theorem BytesStored.nil {s : State} (h : Inv s) : BytesStored s [] s where
  inv := h
  cfg := rfl
  rawOffset := rfl
  rawBuf := rfl
  declaredBodyLen := rfl
  encodedLen := rfl
  window line hl := by rw [hl, List.append_nil]
  rxResponses := (List.append_nil _).symm

theorem BytesStored.cons {s t u : State} {b : Byte} {bs : Bytes} (h : BytesStored s [b] t) (h' : BytesStored t bs u) :
    BytesStored s (b :: bs) u where
  inv := h'.inv
  cfg := h'.cfg.trans h.cfg
  rawOffset := h'.rawOffset.trans h.rawOffset
  rawBuf := h'.rawBuf.trans h.rawBuf
  declaredBodyLen := h'.declaredBodyLen.trans h.declaredBodyLen
  encodedLen := by
    rw [h'.encodedLen, h.encodedLen, Nat.add_assoc, ← List.length_append]
    rfl
  window line hl := by
    rw [h'.window _ (h.window _ hl), List.append_assoc]
    rfl
  rxResponses := by
    rw [h'.rxResponses, h.rxResponses, List.append_assoc, ← List.replicate_add, Nat.add_comm]
    rfl

/-- A byte that is no newline, where the window has room. -/
theorem execRxFeed_room {s : State} {b : Byte} (h : Inv s) (hb : b ≠ newline) (hroom : s.encodedLen < s.cfg.encCap) :
    ∃ t, execRxFeed b s = .next t ∧ BytesStored s [b] t := by
  obtain ⟨t, hnext, hinv⟩ := h.execRxFeed_keeps b
  have hstored := execRxFeed_ordinary h hb
  rw [scratchOverflow_room hroom.ne, hnext] at hstored
  cases hstored
  exact ⟨_, hnext, hinv, rfl, rfl, rfl, rfl, rfl, fun line hl => readBytes_append b hl, rfl⟩

/-- The bytes of a line that fits the window. -/
theorem feedAll_room {s : State} {bs : Bytes} (h : Inv s) (hb : newline ∉ bs)
    (hroom : s.encodedLen + bs.length ≤ s.cfg.encCap) : ∃ t, feedAll bs s = .next t ∧ BytesStored s bs t := by
  induction bs generalizing s with
  | nil => exact ⟨s, rfl, .nil h⟩
  | cons b bs ih =>
    rw [List.length_cons] at hroom
    obtain ⟨hne, hrest⟩ := List.ne_and_not_mem_of_not_mem_cons hb
    obtain ⟨u, hu, hfirst⟩ := execRxFeed_room h hne.symm (by omega)
    have hroom' : u.encodedLen + bs.length ≤ u.cfg.encCap := by
      rw [hfirst.encodedLen, hfirst.cfg, List.length_singleton]
      omega
    obtain ⟨t, ht, hothers⟩ := ih hfirst.inv hrest hroom'
    exact ⟨t, by simp only [feedAll, exec_rxFeed, hu, ht], hfirst.cons hothers⟩

theorem feedAll_append {bs : Bytes} {s t : State} (h : feedAll bs s = .next t) (cs : Bytes) :
    feedAll (bs ++ cs) s = feedAll cs t := by
  induction bs generalizing s with
  | nil =>
    cases h
    rfl
  | cons b bs ih =>
    simp only [feedAll, List.cons_append] at h ⊢
    split at h
    · exact ih h
    · cases h
    · cases h

theorem feedAll_singleton {b : Byte} {s t : State} (h : execRxFeed b s = .next t) : feedAll [b] s = .next t := by
  simp only [feedAll, exec_rxFeed, h]

/-- Settles O23: the line is stored byte by byte, and its newline discards it. -/
theorem interleavedLineLeavesThePacket : Obligations.InterleavedLineLeavesThePacket := by
  intro s line h hempty hclean hroom hbad
  obtain ⟨t, ht, hline⟩ := feedAll_room h hclean (by omega)
  have hnotFull : t.encodedLen ≠ t.cfg.encCap := by
    rw [hline.encodedLen, hline.cfg]
    omega
  have hover := scratchOverflow_room hnotFull
  have hcurrent : CurrentLine t line := by
    rw [CurrentLine, hover]
    exact hline.window [] (by rw [hempty]; rfl)
  obtain ⟨e, hv⟩ := exists_discard_of_malformed hbad
  rw [← hline.cfg, ← hline.rawOffset] at hv
  have hdiscard : execRxFeed newline t = .next (lineDiscarded t e) :=
    execRxFeed_of_discard hline.inv hcurrent (by rw [hover]; exact hv)
  have hfed : feedAll (line ++ [newline]) s = .next (lineDiscarded t e) :=
    (feedAll_append ht _).trans (feedAll_singleton hdiscard)
  rw [lineDiscarded_eq_closeWindow, hover] at hfed
  refine ⟨_, hfed, hline.rawOffset, hline.rawBuf, hline.declaredBodyLen, rfl, ?_⟩
  rw [List.replicate_succ', ← List.append_assoc]
  exact congrArg (· ++ [Response.okNone]) hline.rxResponses

end Sys2Proof
end

section
/-!
PROOFS. The frame split (43_tx_encoder.md R168 to R170): the numbers of groups of the frames in closed form, `frameSizes`,
by induction on the groups before the CRC-bearing ones. With the groups in order this is the whole split.
-/

namespace Sys2Proof.Machine

/-! ### The numbers of groups -/

/-- How many groups each frame holds (R169, R170), at most `k`, where the last `c` of `g` groups bear the CRC: full frames and
the rest, but where one of two CRC-bearing groups would be alone in the final frame, the frame before gives it the other. -/
def frameSizes (k c g : Nat) : List Nat :=
  if c = 2 ∧ g % k = 1 then List.replicate ((g - 1) / k - 1) k ++ [k - 1, 2]
  else List.replicate ((g - 1) / k) k ++ [(g - 1) % k + 1]

theorem frameSizes_early {k c g : Nat} (h : c = 2 ∧ g % k = 1) :
    frameSizes k c g = List.replicate ((g - 1) / k - 1) k ++ [k - 1, 2] := if_pos h

theorem frameSizes_even {k c g : Nat} (h : ¬ (c = 2 ∧ g % k = 1)) :
    frameSizes k c g = List.replicate ((g - 1) / k) k ++ [(g - 1) % k + 1] := if_neg h

/-- A multiple of `k` and one more, that is not 1, has a full frame before the one. -/
theorem one_le_div_of_mod_eq_one {k g : Nat} (hk : 0 < k) (hg : 2 ≤ g) (hone : g % k = 1) : 1 ≤ (g - 1) / k :=
  Nat.div_pos (Nat.le_of_dvd (by omega) (hone ▸ Nat.dvd_sub_mod g)) hk

/-- Groups that fit one frame are one frame. -/
theorem frameSizes_of_le {k c g : Nat} (hk : 2 ≤ k) (hc : 1 ≤ c) (hcg : c ≤ g) (hg : g ≤ k) : frameSizes k c g = [g] := by
  have hnone : (g - 1) / k = 0 := Nat.div_eq_of_lt (by omega)
  have hnotEarly : ¬ (c = 2 ∧ g % k = 1) := by
    rintro ⟨rfl, hone⟩
    exact absurd (one_le_div_of_mod_eq_one (by omega) hcg hone) (by omega)
  rw [frameSizes_even hnotEarly, hnone, Nat.mod_eq_of_lt (by omega), Nat.sub_add_cancel (by omega)]
  rfl

/-- A full frame before the others. -/
theorem frameSizes_add {k c g : Nat} (hk : 2 ≤ k) (hc : 1 ≤ c) (hcg : c ≤ g) :
    frameSizes k c (k + g) = k :: frameSizes k c g := by
  have hrest : k + g - 1 = g - 1 + k := by omega
  by_cases h : c = 2 ∧ g % k = 1
  · have hfull := one_le_div_of_mod_eq_one (by omega) (by omega) h.2
    rw [frameSizes_early h, frameSizes_early (by rwa [Nat.add_mod_left]), hrest, Nat.add_div_right _ (by omega),
      Nat.sub_add_comm hfull, List.replicate_succ, List.cons_append]
  · rw [frameSizes_even h, frameSizes_even (by rwa [Nat.add_mod_left]), hrest, Nat.add_div_right _ (by omega),
      Nat.add_mod_right, List.replicate_succ, List.cons_append]

/-- Two CRC-bearing groups of which a full frame would hold one. -/
theorem frameSizes_of_early_close {k : Nat} (hk : 2 ≤ k) : frameSizes k 2 (k - 1 + 2) = [k - 1, 2] := by
  have hmod : (k - 1 + 2) % k = 1 := by
    rw [show k - 1 + 2 = 1 + k by omega, Nat.add_mod_right, Nat.mod_eq_of_lt (by omega)]
  have hdiv : (k - 1 + 2 - 1) / k = 1 := by
    rw [show k - 1 + 2 - 1 = k by omega, Nat.div_self (by omega)]
  rw [frameSizes_early ⟨rfl, hmod⟩, hdiv]
  rfl

theorem mem_frameSizes {k c g : Nat} (hk : 2 ≤ k) : ∀ x ∈ frameSizes k c g, 1 ≤ x ∧ x ≤ k := by
  have hlast : (g - 1) % k < k := Nat.mod_lt _ (by omega)
  intro x hx
  unfold frameSizes at hx
  split_ifs at hx <;> simp only [List.mem_append, List.mem_replicate, List.mem_cons, List.not_mem_nil, or_false] at hx <;>
    omega

/-- `ceil(g / k)` frames (R170). -/
theorem length_frameSizes {k c g : Nat} (hk : 2 ≤ k) (hg : 2 ≤ g) : (frameSizes k c g).length = (g + (k - 1)) / k := by
  rw [show g + (k - 1) = g - 1 + k by omega, Nat.add_div_right _ (by omega)]
  by_cases h : c = 2 ∧ g % k = 1
  · have := one_le_div_of_mod_eq_one (by omega) hg h.2
    rw [frameSizes_early h, List.length_append, List.length_replicate]
    simp only [List.length_cons, List.length_nil]
    omega
  · rw [frameSizes_even h, List.length_append, List.length_replicate]
    rfl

^^^^^^^^^^^^^^^^

About this task: Extract the lines above, from the first one through the one containing "rxResponses := by", and return only those, unchanged.

Answer below:
theorem BytesStored.nil {s : State} (h : Inv s) : BytesStored s [] s where
  inv := h
  cfg := rfl
  rawOffset := rfl
  rawBuf := rfl
  declaredBodyLen := rfl
  encodedLen := rfl
  window line hl := by rw [hl, List.append_nil]
  rxResponses := (List.append_nil _).symm

theorem BytesStored.cons {s t u : State} {b : Byte} {bs : Bytes} (h : BytesStored s [b] t) (h' : BytesStored t bs u) :
    BytesStored s (b :: bs) u where
  inv := h'.inv
  cfg := h'.cfg.trans h.cfg
  rawOffset := h'.rawOffset.trans h.rawOffset
  rawBuf := h'.rawBuf.trans h.rawBuf
  declaredBodyLen := h'.declaredBodyLen.trans h.declaredBodyLen
  encodedLen := by
    rw [h'.encodedLen, h.encodedLen, Nat.add_assoc, ← List.length_append]
    rfl
  window line hl := by
    rw [h'.window _ (h.window _ hl), List.append_assoc]
    rfl
  rxResponses := by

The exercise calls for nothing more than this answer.